- _WORK INSTRUCTION_
For each line below that contains the word "another", return that line.

[Stored data]
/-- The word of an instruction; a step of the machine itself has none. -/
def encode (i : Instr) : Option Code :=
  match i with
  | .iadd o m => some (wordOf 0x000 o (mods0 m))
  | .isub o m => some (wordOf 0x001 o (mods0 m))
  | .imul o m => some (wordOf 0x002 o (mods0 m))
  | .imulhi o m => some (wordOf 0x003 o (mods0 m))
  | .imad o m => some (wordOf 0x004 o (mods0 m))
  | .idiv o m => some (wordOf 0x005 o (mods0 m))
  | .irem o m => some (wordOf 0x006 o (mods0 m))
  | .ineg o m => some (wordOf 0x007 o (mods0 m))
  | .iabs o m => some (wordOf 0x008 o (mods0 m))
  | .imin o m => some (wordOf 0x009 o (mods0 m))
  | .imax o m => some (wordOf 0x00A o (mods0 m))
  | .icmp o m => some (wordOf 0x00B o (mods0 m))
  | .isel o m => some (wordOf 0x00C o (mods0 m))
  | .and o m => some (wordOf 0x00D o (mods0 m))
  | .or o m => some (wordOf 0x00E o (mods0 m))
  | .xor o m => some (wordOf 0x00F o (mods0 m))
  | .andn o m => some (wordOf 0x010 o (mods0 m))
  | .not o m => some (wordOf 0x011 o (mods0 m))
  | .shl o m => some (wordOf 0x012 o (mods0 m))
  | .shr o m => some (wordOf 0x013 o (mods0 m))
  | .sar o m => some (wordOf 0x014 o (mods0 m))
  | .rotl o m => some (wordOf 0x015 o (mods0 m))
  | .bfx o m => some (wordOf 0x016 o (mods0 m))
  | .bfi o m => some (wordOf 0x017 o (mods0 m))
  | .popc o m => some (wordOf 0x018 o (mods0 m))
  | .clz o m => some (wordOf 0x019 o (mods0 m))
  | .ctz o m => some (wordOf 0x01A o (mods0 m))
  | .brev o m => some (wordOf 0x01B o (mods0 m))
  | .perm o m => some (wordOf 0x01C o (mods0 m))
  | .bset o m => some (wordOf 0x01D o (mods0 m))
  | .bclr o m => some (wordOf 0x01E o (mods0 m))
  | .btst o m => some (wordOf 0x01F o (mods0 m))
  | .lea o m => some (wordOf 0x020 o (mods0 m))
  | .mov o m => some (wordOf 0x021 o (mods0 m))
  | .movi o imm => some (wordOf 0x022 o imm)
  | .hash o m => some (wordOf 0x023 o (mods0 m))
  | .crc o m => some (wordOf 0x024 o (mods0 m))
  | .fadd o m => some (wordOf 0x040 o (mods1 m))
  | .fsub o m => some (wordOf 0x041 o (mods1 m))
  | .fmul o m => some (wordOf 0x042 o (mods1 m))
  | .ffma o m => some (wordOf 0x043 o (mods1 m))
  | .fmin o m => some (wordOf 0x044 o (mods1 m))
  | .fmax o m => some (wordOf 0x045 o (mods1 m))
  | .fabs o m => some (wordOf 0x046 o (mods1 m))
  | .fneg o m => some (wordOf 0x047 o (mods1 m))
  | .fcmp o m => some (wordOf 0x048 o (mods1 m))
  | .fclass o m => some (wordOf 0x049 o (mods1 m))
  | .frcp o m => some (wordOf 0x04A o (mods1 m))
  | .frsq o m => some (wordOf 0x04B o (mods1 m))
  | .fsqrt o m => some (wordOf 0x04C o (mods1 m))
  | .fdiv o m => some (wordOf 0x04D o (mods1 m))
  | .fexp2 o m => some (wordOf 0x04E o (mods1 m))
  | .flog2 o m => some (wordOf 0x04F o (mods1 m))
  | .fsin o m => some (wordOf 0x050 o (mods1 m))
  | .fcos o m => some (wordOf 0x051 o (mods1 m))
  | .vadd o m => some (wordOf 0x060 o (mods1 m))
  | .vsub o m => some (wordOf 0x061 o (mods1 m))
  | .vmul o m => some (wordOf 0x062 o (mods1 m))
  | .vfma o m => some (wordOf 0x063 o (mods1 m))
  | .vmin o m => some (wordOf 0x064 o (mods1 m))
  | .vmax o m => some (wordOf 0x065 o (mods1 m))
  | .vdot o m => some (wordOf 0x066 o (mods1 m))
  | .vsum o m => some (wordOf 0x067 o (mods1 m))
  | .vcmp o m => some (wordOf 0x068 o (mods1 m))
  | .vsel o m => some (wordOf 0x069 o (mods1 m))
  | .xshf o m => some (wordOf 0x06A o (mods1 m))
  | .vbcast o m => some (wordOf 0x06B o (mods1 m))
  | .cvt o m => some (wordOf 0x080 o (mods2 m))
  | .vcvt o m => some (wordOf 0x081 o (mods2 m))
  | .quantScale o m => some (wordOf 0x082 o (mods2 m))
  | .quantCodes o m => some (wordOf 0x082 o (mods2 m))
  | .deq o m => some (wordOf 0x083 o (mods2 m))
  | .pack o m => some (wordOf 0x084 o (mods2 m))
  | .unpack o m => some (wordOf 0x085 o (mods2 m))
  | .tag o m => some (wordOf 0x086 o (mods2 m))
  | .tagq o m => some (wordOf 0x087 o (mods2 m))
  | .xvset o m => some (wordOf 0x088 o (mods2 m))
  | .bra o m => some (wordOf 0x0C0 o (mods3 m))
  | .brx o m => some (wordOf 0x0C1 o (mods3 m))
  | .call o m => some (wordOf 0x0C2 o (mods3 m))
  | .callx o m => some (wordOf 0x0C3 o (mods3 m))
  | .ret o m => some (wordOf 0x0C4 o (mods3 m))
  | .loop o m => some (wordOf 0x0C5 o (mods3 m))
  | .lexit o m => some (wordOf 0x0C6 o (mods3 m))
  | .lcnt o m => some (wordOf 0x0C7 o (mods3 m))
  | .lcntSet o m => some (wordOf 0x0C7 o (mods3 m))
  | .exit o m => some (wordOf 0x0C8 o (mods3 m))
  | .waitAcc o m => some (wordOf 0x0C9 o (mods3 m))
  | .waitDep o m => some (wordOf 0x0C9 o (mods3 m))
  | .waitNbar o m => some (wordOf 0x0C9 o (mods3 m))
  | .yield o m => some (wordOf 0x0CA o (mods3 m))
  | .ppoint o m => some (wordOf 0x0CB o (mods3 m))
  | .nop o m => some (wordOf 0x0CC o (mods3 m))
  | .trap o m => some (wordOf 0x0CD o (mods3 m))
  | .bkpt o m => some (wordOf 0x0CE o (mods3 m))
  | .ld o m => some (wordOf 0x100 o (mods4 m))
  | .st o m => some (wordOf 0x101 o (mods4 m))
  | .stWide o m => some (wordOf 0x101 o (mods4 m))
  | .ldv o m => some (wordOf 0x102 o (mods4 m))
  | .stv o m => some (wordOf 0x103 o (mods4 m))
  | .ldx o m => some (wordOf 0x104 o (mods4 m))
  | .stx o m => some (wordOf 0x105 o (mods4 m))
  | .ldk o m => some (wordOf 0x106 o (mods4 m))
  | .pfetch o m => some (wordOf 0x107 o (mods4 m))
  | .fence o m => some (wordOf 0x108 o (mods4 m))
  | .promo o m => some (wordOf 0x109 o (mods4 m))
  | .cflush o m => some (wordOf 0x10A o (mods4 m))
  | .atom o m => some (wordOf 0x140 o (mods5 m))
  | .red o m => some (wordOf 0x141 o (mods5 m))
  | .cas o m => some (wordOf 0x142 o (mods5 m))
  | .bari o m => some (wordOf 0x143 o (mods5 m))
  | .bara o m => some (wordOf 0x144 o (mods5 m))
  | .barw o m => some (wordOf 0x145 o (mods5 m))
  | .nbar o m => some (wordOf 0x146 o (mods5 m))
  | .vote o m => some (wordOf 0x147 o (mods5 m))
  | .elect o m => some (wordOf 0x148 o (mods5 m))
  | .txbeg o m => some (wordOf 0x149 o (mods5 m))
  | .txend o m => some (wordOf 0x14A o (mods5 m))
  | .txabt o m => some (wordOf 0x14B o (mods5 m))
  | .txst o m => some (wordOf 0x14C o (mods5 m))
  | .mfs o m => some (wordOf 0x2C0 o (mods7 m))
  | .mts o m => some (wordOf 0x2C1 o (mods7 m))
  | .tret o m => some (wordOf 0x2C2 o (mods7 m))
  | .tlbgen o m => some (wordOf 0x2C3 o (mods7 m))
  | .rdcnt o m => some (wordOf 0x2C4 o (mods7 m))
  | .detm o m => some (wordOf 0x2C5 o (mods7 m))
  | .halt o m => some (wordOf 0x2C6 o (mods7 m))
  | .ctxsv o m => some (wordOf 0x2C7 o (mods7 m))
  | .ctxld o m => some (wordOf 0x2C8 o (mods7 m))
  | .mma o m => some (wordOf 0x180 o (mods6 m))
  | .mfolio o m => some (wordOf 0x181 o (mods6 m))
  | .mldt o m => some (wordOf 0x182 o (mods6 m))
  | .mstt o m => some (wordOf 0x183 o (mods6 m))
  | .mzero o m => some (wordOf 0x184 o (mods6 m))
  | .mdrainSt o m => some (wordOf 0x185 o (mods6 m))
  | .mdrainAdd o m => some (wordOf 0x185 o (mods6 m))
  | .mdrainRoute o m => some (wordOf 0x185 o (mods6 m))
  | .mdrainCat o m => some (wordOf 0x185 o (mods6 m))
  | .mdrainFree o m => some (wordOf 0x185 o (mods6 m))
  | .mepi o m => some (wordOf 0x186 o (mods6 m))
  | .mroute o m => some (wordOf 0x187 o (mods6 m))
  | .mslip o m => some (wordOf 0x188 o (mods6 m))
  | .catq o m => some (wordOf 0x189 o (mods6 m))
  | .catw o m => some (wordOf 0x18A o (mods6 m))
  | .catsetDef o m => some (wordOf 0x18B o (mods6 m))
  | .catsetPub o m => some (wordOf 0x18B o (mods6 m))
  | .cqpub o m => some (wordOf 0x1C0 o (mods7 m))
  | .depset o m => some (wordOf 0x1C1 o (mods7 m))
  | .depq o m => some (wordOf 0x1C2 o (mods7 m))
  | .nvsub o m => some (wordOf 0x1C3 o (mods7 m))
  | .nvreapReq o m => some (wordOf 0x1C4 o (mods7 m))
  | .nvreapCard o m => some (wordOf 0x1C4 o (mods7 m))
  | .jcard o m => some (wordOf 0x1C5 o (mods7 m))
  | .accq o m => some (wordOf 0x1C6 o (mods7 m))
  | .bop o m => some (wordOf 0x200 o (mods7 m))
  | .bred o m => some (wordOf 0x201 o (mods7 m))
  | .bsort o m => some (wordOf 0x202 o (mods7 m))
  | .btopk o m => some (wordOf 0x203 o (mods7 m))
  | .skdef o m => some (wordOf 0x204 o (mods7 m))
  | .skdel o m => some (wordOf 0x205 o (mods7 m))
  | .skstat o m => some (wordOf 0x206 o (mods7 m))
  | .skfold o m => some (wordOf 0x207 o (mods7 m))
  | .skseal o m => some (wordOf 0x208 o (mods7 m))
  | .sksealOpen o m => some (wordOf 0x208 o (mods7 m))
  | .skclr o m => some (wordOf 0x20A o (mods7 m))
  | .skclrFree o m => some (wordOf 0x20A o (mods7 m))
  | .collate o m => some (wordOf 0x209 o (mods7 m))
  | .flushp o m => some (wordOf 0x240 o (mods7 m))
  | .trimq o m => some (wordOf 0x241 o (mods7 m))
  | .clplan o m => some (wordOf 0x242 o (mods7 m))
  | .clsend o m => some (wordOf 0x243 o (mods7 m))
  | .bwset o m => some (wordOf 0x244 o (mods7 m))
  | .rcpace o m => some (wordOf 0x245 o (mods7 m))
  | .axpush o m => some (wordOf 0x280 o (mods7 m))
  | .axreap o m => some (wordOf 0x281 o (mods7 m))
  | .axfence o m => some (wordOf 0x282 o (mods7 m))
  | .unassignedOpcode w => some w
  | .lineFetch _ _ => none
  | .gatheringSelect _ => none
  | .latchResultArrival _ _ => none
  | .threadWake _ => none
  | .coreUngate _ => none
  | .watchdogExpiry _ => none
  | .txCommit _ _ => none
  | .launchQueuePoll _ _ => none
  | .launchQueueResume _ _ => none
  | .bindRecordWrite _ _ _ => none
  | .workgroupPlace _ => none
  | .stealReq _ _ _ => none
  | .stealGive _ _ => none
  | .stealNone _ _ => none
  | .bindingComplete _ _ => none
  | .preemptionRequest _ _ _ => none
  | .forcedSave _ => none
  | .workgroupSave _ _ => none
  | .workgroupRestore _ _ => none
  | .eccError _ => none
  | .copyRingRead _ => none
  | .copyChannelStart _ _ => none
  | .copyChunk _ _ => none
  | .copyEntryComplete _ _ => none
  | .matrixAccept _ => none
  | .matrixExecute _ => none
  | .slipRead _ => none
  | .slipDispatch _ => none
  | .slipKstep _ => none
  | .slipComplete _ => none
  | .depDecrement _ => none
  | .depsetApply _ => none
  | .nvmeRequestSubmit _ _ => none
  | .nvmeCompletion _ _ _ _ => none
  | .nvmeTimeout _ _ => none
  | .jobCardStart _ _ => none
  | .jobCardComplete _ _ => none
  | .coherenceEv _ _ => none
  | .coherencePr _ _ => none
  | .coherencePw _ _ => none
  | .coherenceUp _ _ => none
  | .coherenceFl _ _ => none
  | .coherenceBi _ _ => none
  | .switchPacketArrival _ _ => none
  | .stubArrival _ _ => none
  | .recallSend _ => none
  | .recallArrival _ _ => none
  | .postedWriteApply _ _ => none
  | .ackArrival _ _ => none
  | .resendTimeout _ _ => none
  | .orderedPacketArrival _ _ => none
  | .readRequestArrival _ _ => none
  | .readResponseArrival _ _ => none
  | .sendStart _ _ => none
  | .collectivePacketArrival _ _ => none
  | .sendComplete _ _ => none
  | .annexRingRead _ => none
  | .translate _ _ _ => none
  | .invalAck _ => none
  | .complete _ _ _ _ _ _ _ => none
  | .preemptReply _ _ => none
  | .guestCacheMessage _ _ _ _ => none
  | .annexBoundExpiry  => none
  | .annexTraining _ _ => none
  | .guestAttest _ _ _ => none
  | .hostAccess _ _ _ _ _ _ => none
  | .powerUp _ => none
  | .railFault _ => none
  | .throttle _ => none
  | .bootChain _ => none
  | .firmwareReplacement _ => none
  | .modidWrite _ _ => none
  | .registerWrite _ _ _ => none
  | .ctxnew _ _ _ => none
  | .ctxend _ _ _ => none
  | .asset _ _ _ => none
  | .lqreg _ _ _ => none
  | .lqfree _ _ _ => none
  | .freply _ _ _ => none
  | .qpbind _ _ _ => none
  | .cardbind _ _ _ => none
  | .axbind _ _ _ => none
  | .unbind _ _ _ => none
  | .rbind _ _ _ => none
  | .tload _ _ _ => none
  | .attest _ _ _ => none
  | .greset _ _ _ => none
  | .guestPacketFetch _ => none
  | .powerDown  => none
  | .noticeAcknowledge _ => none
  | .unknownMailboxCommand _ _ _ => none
==
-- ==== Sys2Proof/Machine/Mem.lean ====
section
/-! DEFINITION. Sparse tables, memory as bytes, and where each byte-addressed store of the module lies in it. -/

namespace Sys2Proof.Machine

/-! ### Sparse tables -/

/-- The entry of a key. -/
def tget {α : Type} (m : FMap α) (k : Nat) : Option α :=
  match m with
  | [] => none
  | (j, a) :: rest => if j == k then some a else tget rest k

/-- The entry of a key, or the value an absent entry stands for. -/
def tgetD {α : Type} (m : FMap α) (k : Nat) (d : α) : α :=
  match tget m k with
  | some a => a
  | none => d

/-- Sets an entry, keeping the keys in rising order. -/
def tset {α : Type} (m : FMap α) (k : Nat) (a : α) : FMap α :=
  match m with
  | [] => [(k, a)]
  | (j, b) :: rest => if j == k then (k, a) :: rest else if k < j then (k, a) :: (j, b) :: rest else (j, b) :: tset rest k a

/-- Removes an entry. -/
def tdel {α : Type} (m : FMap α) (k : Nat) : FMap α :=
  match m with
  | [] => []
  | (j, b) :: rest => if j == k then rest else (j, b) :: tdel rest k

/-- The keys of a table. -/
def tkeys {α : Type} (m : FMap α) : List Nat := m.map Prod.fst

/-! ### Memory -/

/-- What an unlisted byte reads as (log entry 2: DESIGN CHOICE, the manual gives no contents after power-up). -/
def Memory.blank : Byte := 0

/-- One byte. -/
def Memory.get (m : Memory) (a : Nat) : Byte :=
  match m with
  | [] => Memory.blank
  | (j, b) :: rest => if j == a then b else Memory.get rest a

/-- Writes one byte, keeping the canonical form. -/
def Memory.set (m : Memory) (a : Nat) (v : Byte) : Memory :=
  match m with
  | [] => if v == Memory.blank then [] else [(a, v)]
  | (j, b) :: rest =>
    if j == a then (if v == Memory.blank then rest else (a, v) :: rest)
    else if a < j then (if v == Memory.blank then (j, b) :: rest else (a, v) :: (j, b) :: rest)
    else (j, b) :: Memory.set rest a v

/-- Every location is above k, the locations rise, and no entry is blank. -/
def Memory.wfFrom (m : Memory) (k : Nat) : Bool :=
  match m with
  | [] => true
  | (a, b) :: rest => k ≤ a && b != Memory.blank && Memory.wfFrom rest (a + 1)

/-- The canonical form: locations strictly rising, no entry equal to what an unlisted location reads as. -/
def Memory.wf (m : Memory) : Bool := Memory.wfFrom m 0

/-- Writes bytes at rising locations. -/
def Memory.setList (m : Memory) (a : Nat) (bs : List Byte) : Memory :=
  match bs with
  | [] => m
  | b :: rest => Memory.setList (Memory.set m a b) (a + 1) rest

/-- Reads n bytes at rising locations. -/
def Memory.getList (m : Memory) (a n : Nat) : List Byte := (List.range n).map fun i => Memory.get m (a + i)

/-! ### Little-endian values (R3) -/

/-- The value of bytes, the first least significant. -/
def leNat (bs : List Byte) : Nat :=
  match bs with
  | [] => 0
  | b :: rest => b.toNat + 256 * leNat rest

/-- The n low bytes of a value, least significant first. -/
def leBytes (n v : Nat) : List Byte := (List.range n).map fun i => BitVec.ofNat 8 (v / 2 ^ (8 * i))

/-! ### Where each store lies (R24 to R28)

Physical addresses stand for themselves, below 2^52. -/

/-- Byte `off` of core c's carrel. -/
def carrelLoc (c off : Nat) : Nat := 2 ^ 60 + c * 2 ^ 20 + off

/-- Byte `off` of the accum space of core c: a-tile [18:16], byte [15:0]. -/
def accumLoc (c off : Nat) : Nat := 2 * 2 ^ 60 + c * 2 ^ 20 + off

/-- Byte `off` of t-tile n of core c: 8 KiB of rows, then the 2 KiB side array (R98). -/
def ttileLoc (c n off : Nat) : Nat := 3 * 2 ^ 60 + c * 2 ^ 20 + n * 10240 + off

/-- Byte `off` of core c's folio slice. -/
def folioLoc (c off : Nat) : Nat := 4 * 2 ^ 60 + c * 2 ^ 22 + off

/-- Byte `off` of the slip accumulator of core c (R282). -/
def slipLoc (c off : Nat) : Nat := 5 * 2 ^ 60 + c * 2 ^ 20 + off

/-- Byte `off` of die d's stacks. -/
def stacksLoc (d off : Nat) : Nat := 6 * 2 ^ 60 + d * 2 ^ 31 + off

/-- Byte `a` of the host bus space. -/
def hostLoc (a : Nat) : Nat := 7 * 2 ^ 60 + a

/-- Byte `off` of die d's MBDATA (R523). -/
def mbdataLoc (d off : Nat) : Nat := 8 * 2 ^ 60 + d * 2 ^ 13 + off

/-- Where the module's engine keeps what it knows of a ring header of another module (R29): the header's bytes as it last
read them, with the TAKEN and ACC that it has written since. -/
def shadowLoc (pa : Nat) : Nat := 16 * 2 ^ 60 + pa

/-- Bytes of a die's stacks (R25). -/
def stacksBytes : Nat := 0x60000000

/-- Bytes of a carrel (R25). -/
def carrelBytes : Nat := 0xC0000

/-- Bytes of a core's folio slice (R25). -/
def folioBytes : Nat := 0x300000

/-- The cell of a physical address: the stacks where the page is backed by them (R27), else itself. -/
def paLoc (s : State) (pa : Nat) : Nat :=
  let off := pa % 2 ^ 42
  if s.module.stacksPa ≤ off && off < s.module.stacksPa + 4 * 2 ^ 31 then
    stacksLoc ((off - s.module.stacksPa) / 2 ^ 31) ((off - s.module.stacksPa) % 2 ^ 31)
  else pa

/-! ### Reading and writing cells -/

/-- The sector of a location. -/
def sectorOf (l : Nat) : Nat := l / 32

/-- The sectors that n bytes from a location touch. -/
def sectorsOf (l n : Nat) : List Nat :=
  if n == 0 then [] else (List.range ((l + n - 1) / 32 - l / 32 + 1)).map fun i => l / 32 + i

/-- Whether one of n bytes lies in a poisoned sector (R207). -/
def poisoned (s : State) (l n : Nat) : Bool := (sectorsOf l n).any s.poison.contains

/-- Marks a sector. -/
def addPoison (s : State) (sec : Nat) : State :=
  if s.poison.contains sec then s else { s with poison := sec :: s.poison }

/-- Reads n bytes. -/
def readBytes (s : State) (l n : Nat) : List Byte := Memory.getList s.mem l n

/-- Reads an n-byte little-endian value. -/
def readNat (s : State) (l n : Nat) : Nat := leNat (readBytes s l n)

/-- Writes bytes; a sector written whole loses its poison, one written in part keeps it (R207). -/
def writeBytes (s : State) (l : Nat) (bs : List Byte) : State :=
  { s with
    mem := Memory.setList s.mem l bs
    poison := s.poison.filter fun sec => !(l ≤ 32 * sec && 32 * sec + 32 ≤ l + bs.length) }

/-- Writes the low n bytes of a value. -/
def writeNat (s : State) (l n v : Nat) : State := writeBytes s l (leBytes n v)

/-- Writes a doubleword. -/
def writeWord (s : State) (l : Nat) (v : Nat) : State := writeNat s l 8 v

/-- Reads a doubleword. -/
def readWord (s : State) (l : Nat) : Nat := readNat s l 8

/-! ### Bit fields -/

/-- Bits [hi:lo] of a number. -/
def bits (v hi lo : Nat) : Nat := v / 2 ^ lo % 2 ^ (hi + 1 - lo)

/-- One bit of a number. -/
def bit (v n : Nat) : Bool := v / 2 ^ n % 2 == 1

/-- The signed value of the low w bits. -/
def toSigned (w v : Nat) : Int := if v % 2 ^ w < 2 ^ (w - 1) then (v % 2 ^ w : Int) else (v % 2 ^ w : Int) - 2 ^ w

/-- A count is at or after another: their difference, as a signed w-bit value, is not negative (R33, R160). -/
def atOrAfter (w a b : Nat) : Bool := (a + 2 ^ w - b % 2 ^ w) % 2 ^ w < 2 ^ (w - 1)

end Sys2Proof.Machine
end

- _SOLUTION TO THIS TASK_
/-- Where the module's engine keeps what it knows of a ring header of another module (R29): the header's bytes as it last
/-- A count is at or after another: their difference, as a signed w-bit value, is not negative (R33, R160). -/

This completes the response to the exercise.